Stored data entries
━━━━━━━━━━━━━━━━━━━━

-- ==== Sys2Proof/Decode.lean ====
section
/-! DEFINITION. Decoding (30_encoding.md R90 to R99), total on any bytes and rejecting by name, and
the encoder written from the same layouts (R94, R95). -/

namespace Sys2Proof

/-- Why a word or a list of bytes is no instruction (R97). -/
inductive Reject where
  /-- fewer than the two bytes of a word; a fetch never gives this -/
  | tooShort
  /-- 0x0000-0x0FFF except 0x00E0 and 0x00EE, the 0NNN ("SYS") words among them -/
  | family0 (w : Word)
  /-- 0x5XYn or 0x9XYn with n other than 0 -/
  | compareReg (w : Word)
  /-- 0x8XYn with n = 8..D or F -/
  | family8 (w : Word)
  /-- 0xEXnn with nn other than 9E and A1 -/
  | familyE (w : Word)
  /-- 0xFXnn with nn outside the nine sub-opcodes of rows 26 to 34 -/
  | familyF (w : Word)
  deriving DecidableEq, Repr

/-! The fields of a word (R91). -/

def opField (w : Word) : Nibble := w.extractLsb' 12 4
def xField (w : Word) : RegIdx := w.extractLsb' 8 4
def yField (w : Word) : RegIdx := w.extractLsb' 4 4
def nField (w : Word) : Nibble := w.extractLsb' 0 4
def nnField (w : Word) : Byte := w.extractLsb' 0 8
def nnnField (w : Word) : Addr := w.extractLsb' 0 12

/-- The 0-family: only the two whole words are instructions (R96). -/
def decode0 (w : Word) : Except Reject Instr :=
  if w = 0x00E0#16 then .ok .cls
  else if w = 0x00EE#16 then .ok .ret
  else .error (.family0 w)

/-- The 8-family, by its sub-opcode N (R96, rows 10 to 18). -/
def decode8 (w : Word) : Except Reject Instr :=
  let x := xField w
  let y := yField w
  let n := nField w
  if n = 0x0#4 then .ok (.ldReg x y)
  else if n = 0x1#4 then .ok (.orReg x y)
  else if n = 0x2#4 then .ok (.andReg x y)
  else if n = 0x3#4 then .ok (.xorReg x y)
  else if n = 0x4#4 then .ok (.addReg x y)
  else if n = 0x5#4 then .ok (.sub x y)
  else if n = 0x6#4 then .ok (.shr x y)
  else if n = 0x7#4 then .ok (.subn x y)
  else if n = 0xE#4 then .ok (.shl x y)
  else .error (.family8 w)

/-- The E-family, by its sub-opcode byte NN (R96, rows 24 and 25). -/
def decodeE (w : Word) : Except Reject Instr :=
  if nnField w = 0x9E#8 then .ok (.skp (xField w))
  else if nnField w = 0xA1#8 then .ok (.sknp (xField w))
  else .error (.familyE w)

/-- The F-family, by its sub-opcode byte NN (R96, rows 26 to 34). -/
def decodeF (w : Word) : Except Reject Instr :=
  let x := xField w
  let nn := nnField w
  if nn = 0x07#8 then .ok (.ldVxDt x)
  else if nn = 0x0A#8 then .ok (.ldVxK x)
  else if nn = 0x15#8 then .ok (.ldDtVx x)
  else if nn = 0x18#8 then .ok (.ldStVx x)
  else if nn = 0x1E#8 then .ok (.addIVx x)
  else if nn = 0x29#8 then .ok (.ldFVx x)
  else if nn = 0x33#8 then .ok (.ldBVx x)
  else if nn = 0x55#8 then .ok (.ldIMemVx x)
  else if nn = 0x65#8 then .ok (.ldVxIMem x)
  else .error (.familyF w)

/-- Decode (R96): a total function from a 16-bit word to an instruction or a rejection by name. -/
def decodeWord (w : Word) : Except Reject Instr :=
  let op := opField w
  let x := xField w
  if op = 0x0#4 then decode0 w
  else if op = 0x1#4 then .ok (.jp (nnnField w))
  else if op = 0x2#4 then .ok (.call (nnnField w))
  else if op = 0x3#4 then .ok (.seImm x (nnField w))
  else if op = 0x4#4 then .ok (.sneImm x (nnField w))
  else if op = 0x5#4 then
    (if nField w = 0x0#4 then .ok (.seReg x (yField w)) else .error (.compareReg w))
  else if op = 0x6#4 then .ok (.ldImm x (nnField w))
  else if op = 0x7#4 then .ok (.addImm x (nnField w))
  else if op = 0x8#4 then decode8 w
  else if op = 0x9#4 then
    (if nField w = 0x0#4 then .ok (.sneReg x (yField w)) else .error (.compareReg w))
  else if op = 0xA#4 then .ok (.ldI (nnnField w))
  else if op = 0xB#4 then .ok (.jpV0 (nnnField w))
  else if op = 0xC#4 then .ok (.rnd x (nnField w))
  else if op = 0xD#4 then .ok (.drw x (yField w) (nField w))
  else if op = 0xE#4 then decodeE w
  else decodeF w

/-- The word of two bytes, the first in the high half (20_memory.md R64). -/
def wordOfBytes (hi lo : Byte) : Word := hi ++ lo

/-- The bytes of a word as memory holds them, the high byte first (R64). -/
def bytesOfWord (w : Word) : List Byte := [w.extractLsb' 8 8, w.extractLsb' 0 8]

/-- Decode the instruction at the head of a list of bytes; every instruction is exactly two bytes
(R99). -/
def decode : List Byte → Except Reject (Instr × List Byte)
  | hi :: lo :: rest =>
    match decodeWord (wordOfBytes hi lo) with
    | .ok i => .ok (i, rest)
    | .error e => .error e
  | _ => .error .tooShort

/-! ## The encoder (R94, R95, R100) -/

/-- Layout NNN: an opcode nibble and a 12-bit address. -/
def layoutNNN (op : Nibble) (nnn : Addr) : Word := op ++ nnn
/-- Layout XNN: an opcode nibble, a register, an 8-bit immediate or sub-opcode byte. -/
def layoutXNN (op : Nibble) (x : RegIdx) (nn : Byte) : Word := op ++ x ++ nn
/-- Layouts XY and XYN: an opcode nibble, two registers, a nibble. -/
def layoutXYN (op : Nibble) (x y : RegIdx) (n : Nibble) : Word := op ++ x ++ y ++ n

/-- The word of an instruction (R95, R100). -/
def encode : Instr → Word
  | .cls => 0x00E0#16
  | .ret => 0x00EE#16
  | .jp nnn => layoutNNN 0x1 nnn
  | .call nnn => layoutNNN 0x2 nnn
  | .seImm x nn => layoutXNN 0x3 x nn
  | .sneImm x nn => layoutXNN 0x4 x nn
  | .seReg x y => layoutXYN 0x5 x y 0x0
  | .ldImm x nn => layoutXNN 0x6 x nn
  | .addImm x nn => layoutXNN 0x7 x nn
  | .ldReg x y => layoutXYN 0x8 x y 0x0
  | .orReg x y => layoutXYN 0x8 x y 0x1
  | .andReg x y => layoutXYN 0x8 x y 0x2
  | .xorReg x y => layoutXYN 0x8 x y 0x3
  | .addReg x y => layoutXYN 0x8 x y 0x4
  | .sub x y => layoutXYN 0x8 x y 0x5
  | .shr x y => layoutXYN 0x8 x y 0x6
  | .subn x y => layoutXYN 0x8 x y 0x7
  | .shl x y => layoutXYN 0x8 x y 0xE
  | .sneReg x y => layoutXYN 0x9 x y 0x0
  | .ldI nnn => layoutNNN 0xA nnn
  | .jpV0 nnn => layoutNNN 0xB nnn
  | .rnd x nn => layoutXNN 0xC x nn
  | .drw x y n => layoutXYN 0xD x y n
  | .skp x => layoutXNN 0xE x 0x9E
  | .sknp x => layoutXNN 0xE x 0xA1
  | .ldVxDt x => layoutXNN 0xF x 0x07
  | .ldVxK x => layoutXNN 0xF x 0x0A
  | .ldDtVx x => layoutXNN 0xF x 0x15
  | .ldStVx x => layoutXNN 0xF x 0x18
  | .addIVx x => layoutXNN 0xF x 0x1E
  | .ldFVx x => layoutXNN 0xF x 0x29
  | .ldBVx x => layoutXNN 0xF x 0x33
  | .ldIMemVx x => layoutXNN 0xF x 0x55
  | .ldVxIMem x => layoutXNN 0xF x 0x65

/-- The 16-bit word of an opcode-table number: bit 0 of `w` is bit 0 of the (only) word; bits at and
above `nbits` are 0. -/
def tableWord (nbits w : Nat) : Word := BitVec.ofNat 16 (w % 2 ^ nbits)

/-- The instruction the decoder reads from the bytes of a table word laid out as memory holds them
(R64). -/
def decodeTableWord (nbits w : Nat) : Option Instr :=
  match decode (bytesOfWord (tableWord nbits w)) with
  | .ok (i, _) => some i
  | .error _ => none

end Sys2Proof
end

━━━━━━━━━━━━━━━━━━━━

Only the lines above starting at the line that holds "if w = 0x00E0#16 then .ok .cls" and ending at the line that holds "else if nn = 0x29#8 then .ok (.ldFVx x)" are to be repeated, exactly and in full.

  if w = 0x00E0#16 then .ok .cls
  else if w = 0x00EE#16 then .ok .ret
  else .error (.family0 w)

/-- The 8-family, by its sub-opcode N (R96, rows 10 to 18). -/
def decode8 (w : Word) : Except Reject Instr :=
  let x := xField w
  let y := yField w
  let n := nField w
  if n = 0x0#4 then .ok (.ldReg x y)
  else if n = 0x1#4 then .ok (.orReg x y)
  else if n = 0x2#4 then .ok (.andReg x y)
  else if n = 0x3#4 then .ok (.xorReg x y)
  else if n = 0x4#4 then .ok (.addReg x y)
  else if n = 0x5#4 then .ok (.sub x y)
  else if n = 0x6#4 then .ok (.shr x y)
  else if n = 0x7#4 then .ok (.subn x y)
  else if n = 0xE#4 then .ok (.shl x y)
  else .error (.family8 w)

/-- The E-family, by its sub-opcode byte NN (R96, rows 24 and 25). -/
def decodeE (w : Word) : Except Reject Instr :=
  if nnField w = 0x9E#8 then .ok (.skp (xField w))
  else if nnField w = 0xA1#8 then .ok (.sknp (xField w))
  else .error (.familyE w)

/-- The F-family, by its sub-opcode byte NN (R96, rows 26 to 34). -/
def decodeF (w : Word) : Except Reject Instr :=
  let x := xField w
  let nn := nnField w
  if nn = 0x07#8 then .ok (.ldVxDt x)
  else if nn = 0x0A#8 then .ok (.ldVxK x)
  else if nn = 0x15#8 then .ok (.ldDtVx x)
  else if nn = 0x18#8 then .ok (.ldStVx x)
  else if nn = 0x1E#8 then .ok (.addIVx x)
  else if nn = 0x29#8 then .ok (.ldFVx x)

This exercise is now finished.